*Task directions*:
Please write out, exactly as given, every line of the entries below up to and including the line with "0x0700000, 32, true⟩".

*Exercise data*:
================================

-- ==== Sys2Proof/Machine/RegMap.lean ====
section
/-!
DEFINITION. The block page map (R36), the page header (R28) and every register of the window with its access masks and
reset value (R9), transcribed from the register tables of the chapters.
-/
namespace Sys2Proof.Machine

/-- The blocks that own pages of the window (R36). -/
inductive Block where
  | sys | pmu | lve | sec | cal | aon | pio | hts | ccx | atu | dma | dmac | ocn | rsv | sq | fcc | frg | med | medc | mgd | drc | hif | ply | trc
deriving DecidableEq, Repr

/-- A row of the block page map: type code, base, number of 4 KiB pages, one instance per page or one block. -/
structure BlockRow where
  blk  : Block
  type : Nat
  base : Nat
  n    : Nat
  inst : Bool
deriving DecidableEq, Repr

/-- A register word: window page of its block, page offset, bits that take the written value (`rw`), that a 1 clears
(`w1c`), that only the levee writes (`sp`), that LOCK closes (`rwl`), that act and read zero (`wo`); the reset value; and
whether it is a word of a declared 64-bit register. -/
structure RegDef where
  off   : Nat
  rw    : Nat := 0
  w1c   : Nat := 0
  sp    : Nat := 0
  rwl   : Nat := 0
  wo    : Nat := 0
  reset : Nat := 0
  wide  : Bool := false
deriving DecidableEq, Repr

/-- The block page map (R36). -/
def blockMap : List BlockRow :=
  [ ⟨.sys, 0x0001, 0x0000000, 1, false⟩
  , ⟨.pmu, 0x0002, 0x0001000, 3, false⟩
  , ⟨.lve, 0x0003, 0x0008000, 2, false⟩
  , ⟨.sec, 0x0004, 0x0010000, 4, false⟩
  , ⟨.cal, 0x0005, 0x0018000, 1, false⟩
  , ⟨.aon, 0x0006, 0x001C000, 1, false⟩
  , ⟨.pio, 0x0007, 0x0020000, 2, false⟩
  , ⟨.hts, 0x0008, 0x0040000, 4, false⟩
  , ⟨.ccx, 0x0009, 0x0050000, 4, true⟩
  , ⟨.atu, 0x000A, 0x0058000, 1, false⟩
  , ⟨.dma, 0x000B, 0x0100000, 64, true⟩
  , ⟨.dmac, 0x000C, 0x0140000, 1, false⟩
  , ⟨.ocn, 0x000D, 0x0200000, 48, true⟩
  , ⟨.rsv, 0x000E, 0x0300000, 4, false⟩
  , ⟨.sq, 0x000F, 0x0400000, 128, true⟩
  , ⟨.fcc, 0x0010, 0x0500000, 4, false⟩
  , ⟨.frg, 0x0011, 0x0600000, 24, true⟩
  , ⟨.med, 0x0012, 0x0700000, 32, true⟩
  , ⟨.medc, 0x0013, 0x0740000, 1, false⟩
  , ⟨.mgd, 0x0014, 0x0750000, 1, false⟩
  , ⟨.drc, 0x0015, 0x0800000, 2, false⟩
  , ⟨.hif, 0x0016, 0x0900000, 4, false⟩
  , ⟨.ply, 0x0017, 0x0A00000, 1, false⟩
  , ⟨.trc, 0x0018, 0x0B00000, 2, false⟩ ]

/-- Window offset of the first page of a block. -/
def blockBase (b : Block) : Nat := ((blockMap.find? (fun r => r.blk == b)).map (·.base)).getD 0

/-- Window offset of page `n` (instance or page index) of a block. -/
def page (b : Block) (n : Nat) : Nat := blockBase b + 0x1000 * n

/-- `n` copies of a register at a stride. -/
def copies (d : RegDef) (n stride : Nat) : List RegDef := (List.range n).map (fun i => { d with off := d.off + stride * i })

/-- The two words of `n` 64-bit registers at a stride. -/
def copies64 (d : RegDef) (n stride : Nat) : List RegDef :=
  (List.range n).flatMap (fun i => [{ d with off := d.off + stride * i, wide := true },
    { d with off := d.off + stride * i + 4, wide := true, reset := 0 }])

/-! Page offsets of the header registers (R28). -/
def hId : Nat := 0x000
def hCaps : Nat := 0x004
def hCtrl : Nat := 0x008
def hStat : Nat := 0x00C
def hEvtRaw : Nat := 0x010
def hEvtEn : Nat := 0x014
def hEvtBase : Nat := 0x018
def hErr : Nat := 0x01C
def hOwner : Nat := 0x020
def hLock : Nat := 0x024
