/-- A driven line loads the latches of the FOUT pins that show it (R484). -/
def State.foutLoad (s : State) (r line pos : Nat) (w : Word) : State :=
  s.mapPins (fun p => if foutOf p r line pos then { p with latch := bit w (fld p.psrc 12 5) } else p)

/-- The region's FOUT pins take their park bit (R107, R484). -/
def State.foutPark (s : State) (r : Nat) : State :=
  s.mapPins (fun p => if foutPinOf p r then { p with latch := bit p.pin 10 } else p)

/-! ### Transfers -/

/-- Insert into a rising list. -/
def insertPos (l : List Nat) (p : Nat) : List Nat :=
  match l with
  | [] => [p]
  | a :: t => if p < a then p :: a :: t else if p = a then a :: t else a :: insertPos t p

/-- A drive slot of tile `t` puts `w` on a line: the lowest-indexed driver's word stands (R87). -/
def ChLine.drive (l : Option ChLine) (i : Nat) (w : Word) : ChLine :=
  match l with
  | none => ⟨w, [i]⟩
  | some l => ⟨if l.drv.all (fun j => decide (i < j)) then w else l.word, insertPos l.drv i⟩

/-- Line key of code `c` at position `p`. -/
def lineKey (c p : Nat) : Nat := 16 * c + p

/-- Read a driven line. -/
def lineGet (ls : Tbl ChLine) (k : Nat) : Option ChLine := (ls.find? (fun e => e.1 == k)).map (·.2)

/-- Tile `i` along line code `c` at position `p` of region `r`, lowest index first (R85). -/
def lineTile (r c p i : Nat) : Nat := if c < 4 then 256 * r + 16 * p + i else 256 * r + 16 * i + p

/-- Load the LINE_FAULT registers from a collision of `drv` (R89). -/
def State.loadLine (s : State) (r c p : Nat) (drv : List Nat) (ovf : Bool) : State :=
  let pg := frgPage r
  let win := lineTile r c p (drv.headD 0)
  let lose := lineTile r c p ((drv.drop 1).headD 0)
  ((s.setReg (pg + frgLineFault) (BitVec.ofNat 32 (1 + 2 * b2n ovf + 4 * c + 2 ^ 5 * p + 2 ^ 9 * min 15 drv.length))).setReg
    (pg + frgLineTiles) (BitVec.ofNat 32 (tileX win + 2 ^ 8 * tileY win + 2 ^ 16 * tileX lose + 2 ^ 24 * tileY lose))).setReg64
    (pg + frgLineCycle) (s.rgn r).cyc.toNat

/-- The level of signal `g` of tile `t` in this cycle (R58, R168). An outgoing channel is valid while the source that its OSEL names holds a
word. -/
def State.tileSignal (s : State) (t g : Nat) : Bool :=
  let f := s.act t
  let T := s.tile t
  if g = 0 then T.firedNow
  else if 0x10 ≤ g then
    let src := fOsel f (g - 0x10)
    decide (g < 0x18) && (if src = 1 then T.oa.full0 else if src = 2 then T.ob.full0 else decide (4 ≤ src ∧ src < 16) && s.portSeen t (src - 4))
  else
    let i := if g ≤ 4 then 15 + g else if g ≤ 0xC then 3 + g else if g ≤ 0xE then 7 + g else 4
    bit (withPds (s.ptBase t f) (s.pds t)) i

/-- The level of signal `g` of region `r` (R168); a context switch and a collision last one cycle. -/
def State.regionSignal (s : State) (r g : Nat) : Bool :=
  if g = 0 then (s.rgn r).stall.isSome
  else if 2 ≤ g ∧ g < 6 then (s.hg r (g - 2)).mid
  else if g = 6 then (s.rgn r).held
  else g == 7 && (s.rgn r).st == .frozen

/-- The level of the signal that probe `k` selects, for a signal with a level: none with a reserved class or an unlisted code (R168). -/
def State.probeSignal (s : State) (k : Nat) : Bool :=
  let w := s.prbCfg k
  let c := fld w 2 3
  let u := fld w 5 6
  let g := fld w 19 5
  if c = 0 then decide (u < 24) && s.tileSignal (256 * u + fld w 11 8) g
  else if c = 1 then decide (u < 24) && s.regionSignal u g
  else c == 3 && g == 2 && decide (1024 ≤ s.hts.queue.length)
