-- ==== Sys2Proof/Machine/FabricFire.lean ====
section
/-!
DEFINITION. Fires of the tile function unit: when one takes place (R44 to R47), what it reads and writes (R41, R42, R45,
R46, R50, R54 to R56), and the 77 operations of the opcode table (R49).
-/
namespace Sys2Proof.Machine

/-- memory_ok: in FIFO mode a pop needs count > 0 and a push needs count < len or a pop in the same fire; a push still in
the second stage is counted (R56). -/
def State.memoryOk (s : State) (t f : Nat) : Bool :=
  let T := s.tile t
  if fMen f && fMode f == 3 then
    let n := T.count + (T.stage2.filter (fun e => e.dtm && e.mode == 3)).length
    (!namesTmrd f || decide (0 < T.count)) && (!fDtm f || namesTmrd f || decide (n < fLen f))
  else true

/-- A latency-2 operation that names in an operand the register it writes, or an ACC half (R47); aidx counts in
RAM and LUT mode with men = 1 alone (R69). -/
def selfDependent (f : Nat) : Bool :=
  ([fSrcA f, fSrcB f, fSrcC f] ++ (if fMen f && (fMode f == 0 || fMode f == 2) then [fAidx f] else [])).any (fun c => (decide (c < 16) && c == fDreg f) || c == 0x16 || c == 0x17)

/-- The second stage lets frame `f` fire an operation of latency 2 or 1 (R47): it is empty, or its one result leaves in
this cycle and loads no output register that a latency-1 fire would load. -/
def State.stageOk (s : State) (t f : Nat) (lat2 : Bool) : Bool :=
  match (s.tile t).stage2 with
  | [] => true
  | [e] => !e.new && s.stageFree t e && (lat2 || (!(e.doa && fDoa f) && !(e.dob && fDob f)))
  | _ => false

/-- fire of R44 for tile `t` under its active frame, for an operation of opcode `code`. -/
def State.canFire (s : State) (t : Nat) (op : FuOp) : Bool :=
  let f := s.act t
  let pds := s.pds t
  regionMoves (s.rgn (t / 256)) && fAct f && fOpc f == op.code && !(s.tile t).firedNow
    && (psel pds (fFirePsel f) != fFireInv f)
    && (!portUsed f 0x10 || (s.portWord t (fIna f)).isSome) && (!portUsed f 0x11 || (s.portWord t (fInb f)).isSome)
    && (!fDoa f || s.outFree t 1) && (!fDob f || s.outFree t 2)
    && s.memoryOk t f && (s.tile t).lock == 0 && s.stageOk t f op.lat2

/-- What the operation reads (R41, R46, R47): ACC is forwarded from a result of the same context still in the second
stage. -/
def State.fuIn (s : State) (t : Nat) : FuIn :=
  let f := s.act t
  let pds := s.pds t
  let c := s.ctxOf t
  let T := s.tile t
  let fwd := (T.stage2.filter (fun e => e.ctx == c)).getLast?
  { a := s.operand t f pds (fSrcA f), b := s.operand t f pds (fSrcB f), c := s.operand t f pds (fSrcC f)
    acc := match fwd with
      | some e => e.acc
      | none => tget 0 T.acc c
    fl := tget 0 T.flags0 c, pds := pds, imm := fImm f, hi := fHi f }

/-- The flags after a fire with fw = 1 (R50). -/
def newFlags (old : BitVec 5) (o : FuOut) : BitVec 5 :=
  if o.idle then old
  else
    let f1 := znFlags old o.res
    let f2 := match o.fc with
      | some b => putBit f1 2 b
      | none => f1
    let f3 := match o.fv with
      | some b => putBit f2 3 b
      | none => f2
    match o.ft with
    | some b => putBit f3 4 b
    | none => f3

/-- Input `sel` is consumed by a fire when its ready is auto and its port is used (R45). -/
def State.consumePort (s : State) (t f hs port sel : Nat) : State :=
  s.modTile t (fun T => T.consume sel (hs == 0 && portUsed f port))

/-- What every fire does to its tile at once: the fired bit, the interlock of R47 and the pop of R56. -/
def Tile.startFire (T : Tile) (f : Nat) (lat2 : Bool) : Tile :=
  let T1 := { T with firedNow := true, firedOne := !lat2, lock := if lat2 && selfDependent f then 2 else 0 }
  if fMen f && fMode f == 3 && namesTmrd f then { T1 with head := (T1.head + 1) % fLen f, count := T1.count - 1 } else T1

/-- A latency-1 result `o` is written in context `c` under frame `f`: register (R42), flags (R50) and, where `goM`, the tile-memory
word that `addr` or the tail names (R55). -/
def Tile.writeResult (T : Tile) (c f addr : Nat) (o : FuOut) (goM : Bool) : Tile :=
  let T1 := if o.idle then T else T.writeReg c (fDreg f) o.res
  let T2 := if fFw f then { T1 with flags := tset 0 T1.flags c (newFlags (tget 0 T1.flags c) o) } else T1
  if goM then T2.writeMem (fMode f) (fBase f) (fLen f) addr o.res else T2

/-- tgate of R54 leaves OA, OB and tile memory open to a fire that produced `o`; NOP writes nothing (R49). -/
def gateOpen (f : Nat) (o : FuOut) : Bool := !(fTgate f && o.ft != some true) && !o.idle

/-- The state in which a fire writes: its inputs consumed (R45), its tile started. -/
def State.fireStart (s : State) (t : Nat) (lat2 : Bool) : State :=
  let f := s.act t
  ((s.consumePort t f (fHsIa f) 0x10 (fIna f)).consumePort t f (fHsIb f) 0x11 (fInb f)).modTile t (fun T => T.startFire f lat2)

/-- The effect of a fire (R45 to R50, R54 to R56). A result that leaves the second stage in this cycle is written first (R48); then a
latency-1 result is written and a latency-2 result enters the second stage. -/
def State.fireEffect (s : State) (t : Nat) (op : FuOp) : State :=
  let f := s.act t
  let pds := s.pds t
  let c := s.ctxOf t
  let o := op.run (s.fuIn t)
  let addr := s.memAddr t f pds
  let goA := fDoa f && hsel true pds (fHsOa f) && gateOpen f o
  let goB := fDob f && hsel true pds (fHsOb f) && gateOpen f o
  let goM := fDtm f && fMen f && gateOpen f o
  let s0 := secondStageRetire t s
  if op.lat2 then
    (s0.fireStart t true).modTile t (fun T => { T with stage2 := T.stage2 ++
      [{ ctx := c, acc := o.acc.getD (tget 0 T.acc c), res := o.res, dreg := fDreg f, doa := goA, dob := goB, dtm := goM,
         addr := addr, mode := fMode f, len := fLen f, base := fBase f, fw := fFw f, new := true }] })
  else
    ((s0.fireStart t false).modTile t (fun T => T.writeResult c f addr o goM)).loadOuts t goA goB o.res

/-- A fire of the operation, where R44 lets it take place. -/
def fire (t : Nat) (op : FuOp) (s : State) : State := if s.canFire t op then s.fireEffect t op else s

/-- NOP (R49): A fire of NOP writes nothing and applies the handshakes. -/
def fuNop : FuOp := ⟨0x00, false, fun _ => { res := 0, idle := true }⟩
/-- NOP. -/
def execNop (t : TileId) (s : State) : Out := .next (s.gate (fire t.val fuNop s))

/-- ADD (R49): A fire of ADD produces A + B. -/
def fuAdd : FuOp := ⟨0x01, false, fun i => addCV i.a i.b 0⟩
/-- ADD. -/
def execAdd (t : TileId) (s : State) : Out := .next (s.gate (fire t.val fuAdd s))

/-- ADDC (R49): A fire of ADDC produces A + B + c. -/
def fuAddc : FuOp := ⟨0x02, false, fun i => addCV i.a i.b (b2n (carryIn i))⟩
/-- ADDC. -/
def execAddc (t : TileId) (s : State) : Out := .next (s.gate (fire t.val fuAddc s))
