/-- The directions of the dimension-ordered route: E or W hops, then N or S hops (R253). -/
def dorDirs (r t : Nat) : List Nat :=
  (if t % 8 < r % 8 then List.replicate (r % 8 - t % 8) 3 else List.replicate (t % 8 - r % 8) 1) ++
  (if t / 8 < r / 8 then List.replicate (r / 8 - t / 8) 2 else List.replicate (t / 8 - r / 8) 0)

/-- The code that takes a flit from direction `a` to direction `b`. -/
def codeOf (a b : Nat) : Nat := if a = b then 0 else if (a + 3) % 4 = b then 1 else 2

/-- Codes of a list of directions: one for each later hop, then the exit. -/
def codesOf : List Nat → Nat
  | [] => 0
  | [_] => 3
  | a :: b :: t => codeOf a b + 4 * codesOf (b :: t)

/-- The entry that a cold reset writes (R253). -/
def dorEntry (i j : Nat) : DWord :=
  if j < 192 then
    let ds := dorDirs (i / 4) (j / 4)
    BitVec.ofNat 64 (codesOf ds + 2 ^ 24 * (j % 4) + 2 ^ 27 * (ds.headD 4) + 2 ^ 31 + 2 ^ 32 * ds.length)
  else 0

/-- Entry `j` of bank `e` of NI `i`. -/
def State.route (s : State) (i e j : Nat) : DWord := tget (dorEntry i j) s.ocn.routes (512 * i + 256 * e + j)

/-! ### Ports -/

/-- The dead bit of NI `n`'s port (OCNr_DEAD[3:0], R261). -/
def State.portDead (s : State) (n : Nat) : Bool := bit (s.reg (ocnPage (n / 4) + ocnDead)) (n % 4)

/-- The status with which NI `n`'s port refuses, none when it takes reservations (R261, R263). -/
def State.portRefuses (s : State) (n : Nat) : Option Status :=
  if s.portDead n then some .dead
  else if (s.ni n).port = .opened then none else some .drowse

/-- The reservation reads or writes the register window. -/
def State.atWindow (s : State) (op : OcnOp) (x : Rsv) : Bool :=
  (op == .read || op == .write) && (match s.target x.addr.toNat with
    | .window _ => true
    | _ => false)

/-- An address in a page of a region's registers. -/
def State.regionPageAt (s : State) (a : Nat) : Bool :=
  match s.target a with
  | .window o => (blockAt o).any (fun b => b.blk == .frg)
  | _ => false

/-- The reservation reads or writes a page of a region's registers. These stand on the network's side of the region's bridge: the PMU
acts on them while the region is off (R117, R120). DEDUCED: a closed port takes them, so that FRGn_OPSEL can power the region on. -/
def State.atRegionPage (s : State) (op : OcnOp) (x : Rsv) : Bool := (op == .read || op == .write) && s.regionPageAt x.addr.toNat

/-- The status with which the port of its target refuses reservation `x`, none when it takes it. -/
def State.rsvRefused (s : State) (op : OcnOp) (x : Rsv) : Option Status :=
  if s.atRegionPage op x && !s.portDead x.tgt.val then none else s.portRefuses x.tgt.val

/-- A pending entry that is neither granted nor delivered, a SIGNAL that waits for its latch among them (R99). -/
def Txn.notAdmitted (x : Txn) : Bool := x.stage == .pending || (x.stage == .atBlock && x.op == .signal)

/-- A wake reservation refused at a closing or closed port raises the port's wake request, once for each closure (R264). -/
def State.wakeAt (s : State) (n : Nat) (wake : Bool) : State :=
  if wake && (s.ni n).port != .opened && !(s.ni n).woke then
    (s.modNi n (fun x => { x with woke := true })).raise (ocnPage (n / 4)) 5
  else s

/-- PORT_CLOSE: the NI enters CLOSING and refuses what it has not granted or delivered with DROWSE. -/
def portClose (n : Nat) (s : State) : State :=
  if (s.ni n).port = .opened ∧ hasNi n then
    let hit := fun (x : Txn) => x.rsv.tgt.val == n && x.notAdmitted && !s.atRegionPage x.op x.rsv
    let out := s.ocn.txns.filter hit
    let st : Status := if s.portDead n then .dead else .drowse
    let s1 := (s.modNi n (fun x => { x with port := .closing, woke := false })).modReg (ocnPage (n / 4) + ocnClose)
      (fun w => setBit w (n % 4))
    let s2 := s1.setTxns (s1.ocn.txns.map (fun x => if hit x then x.refuse st else x))
    s2.wakeAt n (out.any (fun x => x.rsv.wake))
  else s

================================

*Response area*:
-- ==== Sys2Proof/Machine/RegMap.lean ====
section
/-!
DEFINITION. The block page map (R36), the page header (R28) and every register of the window with its access masks and
reset value (R9), transcribed from the register tables of the chapters.
-/
namespace Sys2Proof.Machine

/-- The blocks that own pages of the window (R36). -/
inductive Block where
  | sys | pmu | lve | sec | cal | aon | pio | hts | ccx | atu | dma | dmac | ocn | rsv | sq | fcc | frg | med | medc | mgd | drc | hif | ply | trc
deriving DecidableEq, Repr

/-- A row of the block page map: type code, base, number of 4 KiB pages, one instance per page or one block. -/
structure BlockRow where
  blk  : Block
  type : Nat
  base : Nat
  n    : Nat
  inst : Bool
deriving DecidableEq, Repr

/-- A register word: window page of its block, page offset, bits that take the written value (`rw`), that a 1 clears
(`w1c`), that only the levee writes (`sp`), that LOCK closes (`rwl`), that act and read zero (`wo`); the reset value; and
whether it is a word of a declared 64-bit register. -/
structure RegDef where
  off   : Nat
  rw    : Nat := 0
  w1c   : Nat := 0
  sp    : Nat := 0
  rwl   : Nat := 0
  wo    : Nat := 0
  reset : Nat := 0
  wide  : Bool := false
deriving DecidableEq, Repr

/-- The block page map (R36). -/
def blockMap : List BlockRow :=
  [ ⟨.sys, 0x0001, 0x0000000, 1, false⟩
  , ⟨.pmu, 0x0002, 0x0001000, 3, false⟩
  , ⟨.lve, 0x0003, 0x0008000, 2, false⟩
  , ⟨.sec, 0x0004, 0x0010000, 4, false⟩
  , ⟨.cal, 0x0005, 0x0018000, 1, false⟩
  , ⟨.aon, 0x0006, 0x001C000, 1, false⟩
  , ⟨.pio, 0x0007, 0x0020000, 2, false⟩
  , ⟨.hts, 0x0008, 0x0040000, 4, false⟩
  , ⟨.ccx, 0x0009, 0x0050000, 4, true⟩
  , ⟨.atu, 0x000A, 0x0058000, 1, false⟩
  , ⟨.dma, 0x000B, 0x0100000, 64, true⟩
  , ⟨.dmac, 0x000C, 0x0140000, 1, false⟩
  , ⟨.ocn, 0x000D, 0x0200000, 48, true⟩
  , ⟨.rsv, 0x000E, 0x0300000, 4, false⟩
  , ⟨.sq, 0x000F, 0x0400000, 128, true⟩
  , ⟨.fcc, 0x0010, 0x0500000, 4, false⟩
  , ⟨.frg, 0x0011, 0x0600000, 24, true⟩
  , ⟨.med, 0x0012, 0x0700000, 32, true⟩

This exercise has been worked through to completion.